China’s Ministry of Commerce said of the tariffs: “The measures have negative effect on exports from China around $1 billion and more than 100,000 jobs from thousands of fastener producers in China … It has resulted in huge economic losses to the Chinese industry, which has expressed strong dissatisfaction and firm opposition to the measures.”

Pursuant to the WTO ruling, the EU must now cease to enforce the offending tariffs and comply with the WTO’s ruling. Should it fail to do so, the Chinese Ministry of Commerce’s statement indicated it would take “further steps.”

According to Reuters, China’s exported fasteners to the EU peaked at over $1 billion in 2008, but averaged closer to $200 million once the EU imposed its tariffs in 2009. The WTO deemed the tariffs “punitive”. While punitive tariffs are allowed, they may only be used when a nation is “dumping” (i.e., exporting goods priced at an unfairly cheap level) as a means of preventing one nation from deliberately undercutting foreign rivals by artificially pricing lower than competitors can. 

Of course, given the temptation to call any foreign competitor a dumper, the use of anti-dumping tariffs falls under strictly applied WTO rules. In the case of the EU / China dispute, China claimed that the EU had failed to strictly observe those rules. The WTO’s arbitration panel agreed, and that decision was upheld on appeal. Although the EU said it had reduced its tariffs, China claims it has not. 

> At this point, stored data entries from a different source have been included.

-- ==== Sys2Proof/Tests/Slice0.lean ====
section
/-! SUPPORT. The model's own tests: the well-formedness smoke test, words written out from the spec's encodings, single steps
whose results are the spec's examples, and for every statement with hypotheses a witness that meets them. -/

namespace Sys2Proof.Tests

open Sys2Proof.Machine Sys2Proof.Claims

/-- A field of the next state, if there is one. -/
def after (r : Result) (view : State → α) : Option α :=
  match r with
  | .next t => some (view t)
  | .fault _ => none
  | .refused _ => none

/-- The reset state with some bytes put at `PC`. -/
def codeAt (pc : Word) (bytes : List Byte) : State := State.placeBytes { State.reset with pc := pc } pc bytes

/-! ### Well-formedness (R264) -/

theorem test_wf_refuses_bare_prefix : (Instr.prefixCB 0x7C#8).wf = false := by decide

theorem test_wf_accepts_extended : Instr.bit_7_h.wf = true := by decide

theorem test_wf_accepts_unhandled : Instr.unhandled_halt.wf = true := by decide

/-- The only check of `wf` is the prefix: a term that fails it is never decoded. -/
theorem test_prefix_alone_is_truncated : decode [0xCB#8] = .error (.truncated 0xCB#8) := by decide

theorem test_no_bytes : decode [] = .error .noBytes := by decide

theorem test_truncated_immediate : decode [0x31#8, 0xFE#8] = .error (.truncated 0x31#8) := by decide

/-! ### Decoding: words written out bit by bit from the formats of R91 and the fields of R98 and R105 -/

theorem test_decode_ld_r_r : decode [0b01001010#8] = .ok (Instr.ld_c_d, []) := by rfl

theorem test_decode_ld_r_d8 : decode [0b00111110#8, 0x80#8] = .ok ((Instr.ld_a_d8 0x80#8), []) := by rfl

theorem test_decode_ld_r_atHL : decode [0b01111110#8] = .ok (Instr.ld_a_atHL, []) := by rfl

theorem test_decode_ld_atHL_r : decode [0b01110111#8] = .ok (Instr.ld_atHL_a, []) := by rfl

theorem test_decode_ld_atHL_d8 : decode [0b00110110#8, 0x07#8] = .ok ((Instr.ld_atHL_d8 0x07#8), []) := by rfl

theorem test_decode_ld_a_atBC : decode [0b00001010#8] = .ok (Instr.ld_a_atBC, []) := by rfl

theorem test_decode_ld_atDE_a : decode [0b00010010#8] = .ok (Instr.ld_atDE_a, []) := by rfl

theorem test_decode_ld_a_at16 : decode [0b11111010#8, 0x34#8, 0xC2#8] = .ok ((Instr.ld_a_at16 0xC234#16), []) := by rfl

theorem test_decode_ldh_a_at8 : decode [0b11110000#8, 0x44#8] = .ok ((Instr.ldh_a_at8 0x44#8), []) := by rfl

theorem test_decode_ld_atC_a : decode [0b11100010#8] = .ok (Instr.ld_atC_a, []) := by rfl

theorem test_decode_ld_atHLD_a : decode [0b00110010#8] = .ok (Instr.ld_atHLD_a, []) := by rfl

theorem test_decode_ld_a_atHLI : decode [0b00101010#8] = .ok (Instr.ld_a_atHLI, []) := by rfl

theorem test_decode_ld_rr_d16 : decode [0b00100001#8, 0xFF#8, 0x9F#8] = .ok ((Instr.ld_hl_d16 0x9FFF#16), []) := by rfl

theorem test_decode_ld_at16_sp : decode [0b00001000#8, 0x00#8, 0xC1#8] = .ok ((Instr.ld_at16_sp 0xC100#16), []) := by rfl

theorem test_decode_ld_sp_hl : decode [0b11111001#8] = .ok (Instr.ld_sp_hl, []) := by rfl

theorem test_decode_push : decode [0b11010101#8] = .ok (Instr.push_de, []) := by rfl

theorem test_decode_pop : decode [0b11110001#8] = .ok (Instr.pop_af, []) := by rfl

theorem test_decode_ld_hl_sp_e8 : decode [0b11111000#8, 0x02#8] = .ok ((Instr.ld_hl_sp_e8 0x02#8), []) := by rfl

theorem test_decode_alu_r : decode [0b10011100#8] = .ok (Instr.sbc_a_h, []) := by rfl

theorem test_decode_alu_atHL : decode [0b10101110#8] = .ok (Instr.xor_atHL, []) := by rfl

theorem test_decode_alu_d8 : decode [0b11111110#8, 0x90#8] = .ok ((Instr.cp_d8 0x90#8), []) := by rfl

theorem test_decode_inc_r : decode [0b00101100#8] = .ok (Instr.inc_l, []) := by rfl

theorem test_decode_dec_atHL : decode [0b00110101#8] = .ok (Instr.dec_atHL, []) := by rfl

theorem test_decode_daa : decode [0b00100111#8] = .ok (Instr.daa, []) := by rfl

theorem test_decode_ccf : decode [0b00111111#8] = .ok (Instr.ccf, []) := by rfl

theorem test_decode_add_hl_rr : decode [0b00011001#8] = .ok (Instr.add_hl_de, []) := by rfl

theorem test_decode_inc_rr : decode [0b00110011#8] = .ok (Instr.inc_sp, []) := by rfl

theorem test_decode_dec_rr : decode [0b00001011#8] = .ok (Instr.dec_bc, []) := by rfl

theorem test_decode_add_sp_e8 : decode [0b11101000#8, 0x08#8] = .ok ((Instr.add_sp_e8 0x08#8), []) := by rfl

theorem test_decode_jp_a16 : decode [0b11000011#8, 0x50#8, 0x01#8] = .ok ((Instr.jp_a16 0x0150#16), []) := by rfl

theorem test_decode_jp_cc : decode [0b11011010#8, 0x00#8, 0x20#8] = .ok ((Instr.jp_c_a16 0x2000#16), []) := by rfl

theorem test_decode_jp_hl : decode [0b11101001#8] = .ok (Instr.jp_hl, []) := by rfl

theorem test_decode_jr_e8 : decode [0b00011000#8, 0xFE#8] = .ok ((Instr.jr_e8 0xFE#8), []) := by rfl

theorem test_decode_jr_cc : decode [0b00101000#8, 0x10#8] = .ok ((Instr.jr_z_e8 0x10#8), []) := by rfl

theorem test_decode_call : decode [0b11001101#8, 0x95#8, 0x00#8] = .ok ((Instr.call_a16 0x0095#16), []) := by rfl

theorem test_decode_call_cc : decode [0b11010100#8, 0x34#8, 0x12#8] = .ok ((Instr.call_nc_a16 0x1234#16), []) := by rfl

theorem test_decode_ret : decode [0b11001001#8] = .ok (Instr.ret, []) := by rfl

theorem test_decode_ret_cc : decode [0b11000000#8] = .ok (Instr.ret_nz, []) := by rfl

theorem test_decode_rst : decode [0b11111111#8] = .ok (Instr.rst_38, []) := by rfl

theorem test_decode_rla : decode [0b00010111#8] = .ok (Instr.rla, []) := by rfl

theorem test_decode_rot : decode [0xCB#8, 0b00110111#8] = .ok (Instr.swap_a, []) := by rfl

theorem test_decode_bit : decode [0xCB#8, 0b01111110#8] = .ok (Instr.bit_7_atHL, []) := by rfl

theorem test_decode_res : decode [0xCB#8, 0b10000111#8] = .ok (Instr.res_0_a, []) := by rfl

theorem test_decode_set : decode [0xCB#8, 0b11111110#8] = .ok (Instr.set_7_atHL, []) := by rfl

theorem test_decode_unhandled_halt : decode [0b01110110#8] = .ok (Instr.unhandled_halt, []) := by rfl

theorem test_decode_unhandled_FD : decode [0b11111101#8] = .ok (Instr.unhandled_FD, []) := by rfl

/-! ### The host's word numbering (log 7, log 9) -/

theorem test_table_word_extended : decodeTableWord 16 0xCB7C = some .bit_7_h := by rfl

theorem test_table_word_main : decodeTableWord 8 0x41 = some .ld_b_c := by rfl

theorem test_table_word_operand : decodeTableWord 24 0xFFFE31 = some (.ld_sp_d16 0xFFFE#16) := by rfl

theorem test_withFetchWord_fetches : fetch (State.reset.withFetchWord 16 0xCB7C) = .bit_7_h := by rfl

theorem test_withFetchWord_runs :
    after (step (State.reset.withFetchWord 8 0x3C)) (fun t => (t.a, t.pc, t.ppu.ticks)) = some (1#8, 1#16, 1) := by decide

/-! ### Single steps: the examples of the instruction rules -/

/-- R122: `H` is overwritten after the address is formed. -/
theorem test_ld_h_atHL :
    after (cpuStep { (State.writeByte (codeAt 0x0100#16 [0x66#8]) 0xC010#16 0x5A#8) with h := 0xC0#8, l := 0x10#8 }) (fun t => (t.h, t.l, t.pc)) = some (0x5A#8, 0x10#8, 0x0101#16) := by decide

/-- R123: `LD (HL),H` stores the high byte of its own address. -/
theorem test_ld_atHL_h :
    after (cpuStep { (codeAt 0x0100#16 [0x74#8]) with h := 0x80#8 }) (fun t => (t.readByte 0x8000#16, t.h)) = some (0x80#8, 0x80#8) := by decide

/-- R132. -/
theorem test_ldh_at8_a :
    after (cpuStep { (codeAt 0x0100#16 [0xE0#8, 0x47#8]) with a := 0xFC#8 }) (fun t => (t.readByte 0xFF47#16, t.pc)) = some (0xFC#8, 0x0102#16) := by decide

/-- R136: `HL = 0x0000` stores at 0x0000 and leaves `HL = 0xFFFF`. -/
theorem test_ld_atHLD_a_wraps :
    after (cpuStep { (codeAt 0x0100#16 [0x32#8]) with a := 0x77#8 }) (fun t => (t.readByte 0x0000#16, t.h, t.l)) = some (0x77#8, 0xFF#8, 0xFF#8) := by decide

/-- R137: `HL = 0xFFFF` reads 0xFFFF and leaves `HL = 0x0000`. -/
theorem test_ld_a_atHLI_wraps :
    after (cpuStep { (State.writeByte (codeAt 0x0100#16 [0x2A#8]) 0xFFFF#16 0x77#8) with h := 0xFF#8, l := 0xFF#8 }) (fun t => (t.a, t.h, t.l)) = some (0x77#8, 0x00#8, 0x00#8) := by decide

/-- R162: `a16 = 0xFFFF` writes the low byte to 0xFFFF and the high byte to 0x0000. -/
theorem test_ld_at16_sp_wraps :
    after (cpuStep { (codeAt 0x0100#16 [0x08#8, 0xFF#8, 0xFF#8]) with sp := 0x1234#16 }) (fun t => (t.readByte 0xFFFF#16, t.readByte 0x0000#16)) = some (0x34#8, 0x12#8) := by decide

/-- R166: a push at `SP = 0x0001` writes 0x0000 and 0xFFFF. -/
theorem test_push_wraps :
    after (cpuStep { (codeAt 0x0100#16 [0xC5#8]) with sp := 0x0001#16, b := 0x12#8, c := 0x34#8 }) (fun t => (t.readByte 0x0000#16, t.readByte 0xFFFF#16, t.sp)) = some (0x12#8, 0x34#8, 0xFFFF#16) := by decide

/-- R164: `POP AF` of the bytes 0xFF (low), 0x12 (high). -/
theorem test_pop_af_masks :
    after (cpuStep { (State.writeByte (State.writeByte (codeAt 0x0100#16 [0xF1#8]) 0xC000#16 0xFF#8) 0xC001#16 0x12#8) with sp := 0xC000#16 }) (fun t => (t.a, t.f, t.sp)) = some (0x12#8, 0xF0#8, 0xC002#16) := by decide

/-- R165: `SP = 0x0000`, `e8 = 0xFF`. -/
theorem test_ld_hl_sp_e8 :
    after (cpuStep { (codeAt 0x0100#16 [0xF8#8, 0xFF#8]) with f := 0xF0#8 }) (fun t => (t.h, t.l, t.f, t.sp)) = some (0xFF#8, 0xFF#8, 0x00#8, 0x0000#16) := by decide

/-- R181. -/
theorem test_add_a_b :
    after (cpuStep { (codeAt 0x0100#16 [0x80#8]) with a := 0x3A#8, b := 0xC6#8 }) (fun t => (t.a, t.f)) = some (0x00#8, 0xB0#8) := by decide

/-- R182: `A = 0x0F, v = 0x00, fC = 1`. -/
theorem test_adc_carry_in :
    after (cpuStep { (codeAt 0x0100#16 [0x88#8]) with a := 0x0F#8, f := 0x10#8 }) (fun t => (t.a, t.f)) = some (0x10#8, 0x20#8) := by decide

/-- R183: `A = 0x00, v = 0x01`. -/
theorem test_sub_borrow :
    after (cpuStep (codeAt 0x0100#16 [0xD6#8, 0x01#8])) (fun t => (t.a, t.f)) = some (0xFF#8, 0x70#8) := by decide

/-- R184: `A = 0x00, v = 0xFF, fC = 1`. -/
theorem test_sbc_full_borrow :
    after (cpuStep { (codeAt 0x0100#16 [0xDE#8, 0xFF#8]) with f := 0x10#8 }) (fun t => (t.a, t.f)) = some (0x00#8, 0xF0#8) := by decide

/-- R185. -/
theorem test_and_sets_half :
    after (cpuStep { (codeAt 0x0100#16 [0xA5#8]) with a := 0x5A#8, l := 0x3F#8 }) (fun t => (t.a, t.f)) = some (0x1A#8, 0x20#8) := by decide

/-- R188: `A = 0x3C, v = 0x40`. -/
theorem test_cp_keeps_a :
    after (cpuStep { (codeAt 0x0100#16 [0xFE#8, 0x40#8]) with a := 0x3C#8 }) (fun t => (t.a, t.f)) = some (0x3C#8, 0x50#8) := by decide

/-- R189: `B = 0x0F`, `F = 0x10`. -/
theorem test_inc_keeps_carry :
    after (cpuStep { (codeAt 0x0100#16 [0x04#8]) with b := 0x0F#8, f := 0x10#8 }) (fun t => (t.b, t.f)) = some (0x10#8, 0x30#8) := by decide
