-- ==== Sys2Proof/WellFormed.lean ====
section
/-! DEFINITION. Well-formed instructions: what a host must build for each command (spec/30_encoding.md R92, R93). Every
operation word is well formed (R84: the decoder checks no field). notes/assumptions/7.md, DESIGN CHOICE, safe. -/

namespace Sys2Proof

/-- The checksum byte is the engine's over the other four (30_encoding R90, R92). -/
def Frame.checksumOk (f : Frame) : Bool :=
  f.checksum == Machine.cks8 f.header f.board f.func f.lock

/-- The board byte is the emitted one: 0x01 where `BOARD_FIXED` (30_encoding R92). -/
def boardOk (cfg : Config) (board : Byte) : Bool := !cfg.boardFixed || board == boardConst

/-- The lock address is that of one door: 0x00 belongs to the "all doors" commands (30_encoding R92, R93). Door numbers above
24 pass (R94). -/
def lockOfOneDoor (lock : Byte) : Bool := lock != lockAll

/-- The well-formed instructions under a configuration. -/
def Instr.wellFormed (cfg : Config) : Instr → Bool
  | .cksum => true
  | .build => true
  | .tplua => true
  | .tplqa => true
  | .send _ _ => true
  | .decode => true
  | .istat _ => true
  | .unlockAll c => (unlockAllFrame c).checksumOk
  | .unlockIndividual b l c => (unlockIndividualFrame b l c).checksumOk && boardOk cfg b && lockOfOneDoor l
  | .queryIndividual b l c => (queryIndividualFrame cfg b l c).checksumOk && boardOk cfg b && lockOfOneDoor l
  | .queryAll c => (queryAllFrame cfg c).checksumOk

end Sys2Proof
end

Another part of the dispute pertains to China’s valuation system. The EU says China does not have a “market economy” under WTO rules, and therefore its prices are not true market prices at face value. However, China asserts that it will be a “market economy status” from December 2016, which will require the EU to take Chinese export prices at face value. Since that is only a few months away, China believes it should be afforded that kind of respect already. Despite China’s sentiments, the EU has begun debating whether it will recognize China’s “market economy status” now or in the future.